Un troisième et dernier type de difficulté a été relevé suite aux entretiens. Il concerne de manière plus large l’attitude du chercheur. En amont, je m’étais préparée à devoir éventuellement recadrer les entretiens si les propos des enquêtés venaient à dépasser le cadre de la recherche. J’avais également pensé que l’évocation de certains souvenirs douloureux pourraient avoir de fortes résonances émotionnelles lors de la narration que ferait la personne pouvant elle-même provoquer un trouble, un désordre affectif pour celle-ci. Pour autant, j’ai pu constater que le simple fait d’avoir conscientisé ces éventuelles situations n’était pas suffisant. En effet, ces situations avaient été, dans mon cas, plus ou moins anticipées mais je peux dire avec le recul qui s’impose maintenant que je ne m’étais pas livrée à un exercice de projection tel qu’il me permette de réfléchir de manière aboutie et pertinente à l’éventuelle attitude à adopter si une situation délicate ou de débordement quelconque venait à se présenter.

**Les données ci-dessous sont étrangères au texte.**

-- ==== Sys2Proof/Decode.lean ====
section
/-! DEFINITION. The decoder, written over the core's one way of reading instruction bytes (30_encoding.md R80), and
the encoder beside it, from the same tables (R86 to R96). -/

namespace Sys2Proof

/-! ### Byte order and field layouts -/

/-- Bytes an access of this width moves (R13). -/
def Width.bytes : Width → Nat
  | .w8 => 1
  | .w16 => 2
  | .w32 => 4

/-- The `n` little-endian bytes of `v` (20_memory.md R53, R54). -/
def leBytes : Nat → Nat → List Byte
  | 0, _ => []
  | n + 1, v => BitVec.ofNat 8 v :: leBytes n (v / 256)

/-- The unsigned value of little-endian bytes (R53). -/
def leNat : List Byte → Nat
  | [] => 0
  | b :: bs => b.toNat + 256 * leNat bs

/-- The little-endian value of one, two or four bytes as a word (R53). -/
def leWord (bs : List Byte) : Word := BitVec.ofNat 32 (leNat bs)

/-- The low byte of a fetched value. -/
def lowByte (v : Word) : Byte := v.setWidth 8

/-- The 3-bit index of a slot (10_state.md R21). -/
def Reg.sel : Reg → BitVec 3
  | .eax => 0 | .ecx => 1 | .edx => 2 | .ebx => 3 | .esp => 4 | .ebp => 5 | .esi => 6 | .edi => 7

/-- The slot a 3-bit selector names (R21). -/
def Reg.ofSel (i : BitVec 3) : Reg :=
  match i.toNat with
  | 0 => .eax | 1 => .ecx | 2 => .edx | 3 => .ebx | 4 => .esp | 5 => .ebp | 6 => .esi | _ => .edi

/-- The selector of an 8-bit sub-register (R22). -/
def Reg8.sel : Reg8 → BitVec 3
  | .al => 0 | .cl => 1 | .dl => 2 | .bl => 3 | .ah => 4 | .ch => 5 | .dh => 6 | .bh => 7

/-- The 8-bit sub-register a selector names (R22). -/
def Reg8.ofSel (i : BitVec 3) : Reg8 :=
  match i.toNat with
  | 0 => .al | 1 => .cl | 2 => .dl | 3 => .bl | 4 => .ah | 5 => .ch | 6 => .dh | _ => .bh

/-- A byte of fields 7:6, 5:3 and 2:0: the layout of ModRM (R87) and of SIB (R88). -/
def packByte (hi : BitVec 2) (mid low : BitVec 3) : Byte := (hi ++ mid ++ low : BitVec 8)

def fieldHi (m : Byte) : BitVec 2 := m.extractLsb' 6 2
def fieldMid (m : Byte) : BitVec 3 := m.extractLsb' 3 3
def fieldLow (m : Byte) : BitVec 3 := m.extractLsb' 0 3

/-! ### Fetching -/

/-- What `Fetch` reads at an address, or nothing where the read fails its bounds check (R80). -/
abbrev Fetch := Word → Width → Option Word

/-- Why no instruction could be decoded. -/
inductive DecodeError where
  /-- The fetch at `at_` fails its bounds check; `firstRead` is the memory operand that the 80-83 group reads before
  this fetch, whose own failure would come first (R147, R255). -/
  | outOfBounds (at_ : Word) (firstRead : Option (Addr × Width))
  /-- No row of R96 (R97); `b` is the opcode byte. -/
  | unimplemented (b : Byte)
deriving DecidableEq, Repr

/-- `Fetch(n)` (R80): the value at the cursor and the advanced cursor. -/
def fetchAt (f : Fetch) (w : Width) (ip : Word) (firstRead : Option (Addr × Width)) :
    Except DecodeError (Word × Word) :=
  match f ip w with
  | some v => .ok (v, ip + BitVec.ofNat 32 w.bytes)
  | none => .error (.outOfBounds ip firstRead)

/-- `Fetch(1)` as a byte. -/
def fetchByte (f : Fetch) (ip : Word) (firstRead : Option (Addr × Width)) : Except DecodeError (Byte × Word) := do
  let (v, ip) ← fetchAt f .w8 ip firstRead
  return (lowByte v, ip)

/-- The fetch width of a 16/32-bit immediate or displacement (R94, R95). -/
def immWidth (o16 : Bool) : Width := if o16 then .w16 else .w32

/-! ### The opcode byte (R85, R86) -/

/-- The handlers of the dispatch table with the sub-variant bits they consume. -/
inductive Op where
  | add (d w : Bool)
  | inc (r : Reg)
  | dec (r : Reg)
  | push (r : Reg)
  | pop (r : Reg)
  | pusha
  | popa
  | pushImm
  | pushImm8
  | jcc (n : Bool)
  | group1 (s w : Bool)
  | mov (d w : Bool)
  | nop
  | movImm8 (r : Reg8)
  | movImm (r : Reg)
  | ret
  | movRmImm (w : Bool)
  | int
  | loop
  | call
  | jmp
  | jmpShort
  | hlt
deriving DecidableEq, Repr

/-- The dispatch table: key `b[7:2]`, then the sub-variant `b[1:0]`; everything else has no handler (R86, R97). -/
def opOf (b : Byte) : Option Op :=
  let reg := fieldLow b
  let low := b.toNat % 4
  match b.toNat / 4 with
  | 0b000000 => some (.add (b.getLsbD 1) (b.getLsbD 0))
  | 0b010000 | 0b010001 => some (.inc (Reg.ofSel reg))
  | 0b010010 | 0b010011 => some (.dec (Reg.ofSel reg))
  | 0b010100 | 0b010101 => some (.push (Reg.ofSel reg))
  | 0b010110 | 0b010111 => some (.pop (Reg.ofSel reg))
  | 0b011000 => match low with
    | 0 => some .pusha
    | 1 => some .popa
    | _ => none
  | 0b011010 => match low with
    | 0 => some .pushImm
    | 2 => some .pushImm8
    | _ => none
  | 0b011101 => match low with
    | 0 => some (.jcc false)
    | 1 => some (.jcc true)
    | _ => none
  | 0b100000 => some (.group1 (b.getLsbD 1) (b.getLsbD 0))
  | 0b100010 => some (.mov (b.getLsbD 1) (b.getLsbD 0))
  | 0b100100 => match low with
    | 0 => some .nop
    | _ => none
  | 0b101100 | 0b101101 => some (.movImm8 (Reg8.ofSel reg))
  | 0b101110 | 0b101111 => some (.movImm (Reg.ofSel reg))
  | 0b110000 => match low with
    | 3 => some .ret
    | _ => none
  | 0b110001 => match low with
    | 2 => some (.movRmImm false)
    | 3 => some (.movRmImm true)
    | _ => none
  | 0b110011 => match low with
    | 1 => some .int
    | _ => none
  | 0b111000 => match low with
    | 2 => some .loop
    | _ => none
  | 0b111010 => match low with
    | 0 => some .call
    | 1 => some .jmp
    | 3 => some .jmpShort
    | _ => none
  | 0b111101 => match low with
    | 0 => some .hlt
    | _ => none
  | _ => none

/-! ### The r/m operand (R69, R87 to R93) -/

/-- The displacement `mod` 00, 01 or 10 asks for (R89 steps 2 to 4, R90). -/
def decodeDisp (f : Fetch) (mod : BitVec 2) (ip : Word) : Except DecodeError (Disp × Word) :=
  match mod.toNat with
  | 0 => .ok (.none, ip)
  | 1 => do
    let (d, ip) ← fetchByte f ip none
    return (.d8 d, ip)
  | _ => do
    let (d, ip) ← fetchAt f .w32 ip none
    return (.d32 d, ip)

/-- The memory operand of a `mod` other than 11: the bytes `ResolveEA` fetches, in its order (R89). -/
def decodeAddr (f : Fetch) (mod : BitVec 2) (rm : BitVec 3) (ip : Word) : Except DecodeError (Addr × Word) :=
  if rm = 4 then do
    let (sib, ip) ← fetchByte f ip none
    if mod = 0 ∧ fieldLow sib = 5 then do
      let (d, ip) ← fetchAt f .w32 ip none
      return (.sibAbs (fieldHi sib) (Reg.ofSel (fieldMid sib)) d, ip)
    else do
      let (d, ip) ← decodeDisp f mod ip
      return (.sib d (fieldHi sib) (Reg.ofSel (fieldMid sib)) (Reg.ofSel (fieldLow sib)), ip)
  else if mod = 0 ∧ rm = 5 then do
    let (d, ip) ← fetchAt f .w32 ip none
    return (.abs d, ip)
  else do
    let (d, ip) ← decodeDisp f mod ip
    return (.base d (Reg.ofSel rm), ip)

/-- The r/m operand after the ModRM byte `m` (R69, R91). -/
def decodeRm {ρ : Type} (ofSel : BitVec 3 → ρ) (f : Fetch) (m : Byte) (ip : Word) :
    Except DecodeError (RM ρ × Word) :=
  if fieldHi m = 3 then .ok (.reg (ofSel (fieldLow m)), ip)
  else do
    let (a, ip) ← decodeAddr f (fieldHi m) (fieldLow m) ip
    return (.mem a, ip)

/-- The memory operand, if the operand is one, with the width it is read at. -/
def RM.firstRead {ρ : Type} (rm : RM ρ) (w : Width) : Option (Addr × Width) :=
  match rm with
  | .reg _ => none
  | .mem a => some (a, w)

/-! ### Whole instructions -/

/-- The ModRM instructions that name a register in `reg` (R91). -/
def decodeModRM {ρ : Type} (ofSel : BitVec 3 → ρ) (f : Fetch) (ip : Word) :
    Except DecodeError (RM ρ × ρ × Word) := do
  let (m, ip) ← fetchByte f ip none
  let (rm, ip) ← decodeRm ofSel f m ip
  return (rm, ofSel (fieldMid m), ip)

/-- The three operations the 80-83 group selects by its sub-opcode (R99, R147). -/
inductive SubOp where
  | add | sub | sub7
deriving DecidableEq, Repr

def subOpOf (op : BitVec 3) : Option SubOp :=
  match op.toNat with
  | 0 => some .add
  | 5 => some .sub
  | 7 => some .sub7
  | _ => none

/-- The group 80-83 (R147): the sub-opcode is checked before the operand's bytes are fetched, and the operand is
read before the immediate is fetched. -/
def decodeGroup1 (o16 s w : Bool) (b : Byte) (f : Fetch) (ip : Word) : Except DecodeError (Instr × Word) := do
  let (m, ip) ← fetchByte f ip none
  match subOpOf (fieldMid m) with
  | none => .error (.unimplemented b)
  | some op =>
    if w then do
      let (rm, ip) ← decodeRm Reg.ofSel f m ip
      if s then do
        let (imm, ip) ← fetchByte f ip (rm.firstRead (immWidth o16))
        return (match op with
          | .add => .addRmImm8 rm imm
          | .sub => .subRmImm8 rm imm
          | .sub7 => .sub7RmImm8 rm imm, ip)
      else do
        let (imm, ip) ← fetchAt f (immWidth o16) ip (rm.firstRead (immWidth o16))
        return (match op with
          | .add => .addRmImm rm imm
          | .sub => .subRmImm rm imm
          | .sub7 => .sub7RmImm rm imm, ip)
    else do
      let (rm, ip) ← decodeRm Reg8.ofSel f m ip
      let (imm, ip) ← fetchByte f ip (rm.firstRead .w8)
      return (match op, s with
        | .add, false => .addRm8Imm8 rm imm
        | .sub, false => .subRm8Imm8 rm imm
        | .sub7, false => .sub7Rm8Imm8 rm imm
        | .add, true => .addRm8Imm8s rm imm
        | .sub, true => .subRm8Imm8s rm imm
        | .sub7, true => .sub7Rm8Imm8s rm imm, ip)

/-- MOV r/m, imm (R122, R123): ModRM `reg` must be 000, checked before the operand's bytes are fetched. -/
def decodeMovRmImm (o16 w : Bool) (b : Byte) (f : Fetch) (ip : Word) : Except DecodeError (Instr × Word) := do
  let (m, ip) ← fetchByte f ip none
  if fieldMid m = 0 then
    if w then do
      let (rm, ip) ← decodeRm Reg.ofSel f m ip
      let (imm, ip) ← fetchAt f (immWidth o16) ip none
      return (.movRmImm rm imm, ip)
    else do
      let (rm, ip) ← decodeRm Reg8.ofSel f m ip
      let (imm, ip) ← fetchByte f ip none
      return (.movRm8Imm8 rm imm, ip)
  else .error (.unimplemented b)

/-- An instruction that is its opcode and one byte. -/
def decodeByteForm (mk : Byte → Instr) (f : Fetch) (ip : Word) : Except DecodeError (Instr × Word) := do
  let (v, ip) ← fetchByte f ip none
  return (mk v, ip)

/-- An instruction that is its opcode and one 16/32-bit value (R94, R95). -/
def decodeWordForm (o16 : Bool) (mk : Word → Instr) (f : Fetch) (ip : Word) : Except DecodeError (Instr × Word) := do
  let (v, ip) ← fetchAt f (immWidth o16) ip none
  return (mk v, ip)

Lors de deux entretiens, les personnes se sont considérablement éloignées du sujet de la recherche voyant dans l’entretien une opportunité de témoigner, de faire acte de leur histoire certes époustouflante de bravoure et de courage mais ne correspondant plus aux attentes de ce travail de mémoire. Dans cette même dynamique, elles ont inscrit leurs propos dans un discours d’appartenance très fort (« nous les Albanais ») et se sont laissées envahir, par moment, par des considérations dénonçant tantôt l’image négative de la population albanaise qui peut être véhiculée dans les médias, et/ou se perdant tantôt dans un récit animé quant à l’état de leur engagement (visiblement toujours aussi prégnant) pour le Kosovo. J’ai tenté, à la hauteur de mes compétences d’apprentie-chercheuse encore en cours d’acquisition, de ramener mes enquêtés à des débats plus proches de ceux que je souhaitais aborder dans le cadre de ma problématique de mémoire. Ainsi, une personne des deux personnes s’est relativement facilement prêtée au jeu même s’il a fallu à plusieurs reprises user de stratagèmes pour ne pas « glisser » à nouveau vers des problématiques éloignées de mon sujet d’étude. En revanche, avec la seconde personne, l’exercice a été bien plus compliqué, ce qui fait que je n’ai pu exploiter que peu des informations confiées dans ce travail final. Déçue et presque en proie à une certaine culpabilité de ne pas avoir pu mettre en lumière la plupart de ce qui avait été raconté, j’ai décidé d’ « offrir » à cette

personne un résumé détaillé de son parcours de vie sous forme de petit livre. Celle-ci a été très touchée par cette démarche et, d’après le retour que j’en ai eu, s’est manifestement sentie comprise.

Puis, une autre personne encore s’est vue, à certains moments aussi, submergée par l’émotion de ce qu’elle confiait, ce qui a provoqué plusieurs coupures dans son récit, lui-même caractérisé par de longues pauses et quelques sanglots dans la voix. C’est précisément dans ce genre de moments que j’ai mesuré l’importance de se préparer à un entretien et ce, au-delà de simples anticipations « logistiques » comme peut l’être la mise au point d’une grille d’entretien. Il semble dès lors fondamental de travailler à s’anticiper affectivement et émotionnellement dans une séance d’entretien. Par chance, si je peux m’exprimer ainsi, j’ai déjà eu l’occasion de vivre ce genre de situation chargée affectivement avec quelques membres de ma famille qui, comme je le disais précédemment, ont connu les mêmes conditions de migration. Ainsi, c’est en mobilisant ma propre expérience familiale comme ressource à ce moment-là et en tissant quelques liens entre ces deux situations que j’ai pu me montrer suffisamment « enveloppante » auprès de cette personne de sorte à ce qu’elle continue à me raconter son parcours. Comme énoncé plus haut dans ce cadre méthodologique, le fait d’avoir avec mes enquêtés des caractéristiques communes a représenté une aide précieuse pour ce travail.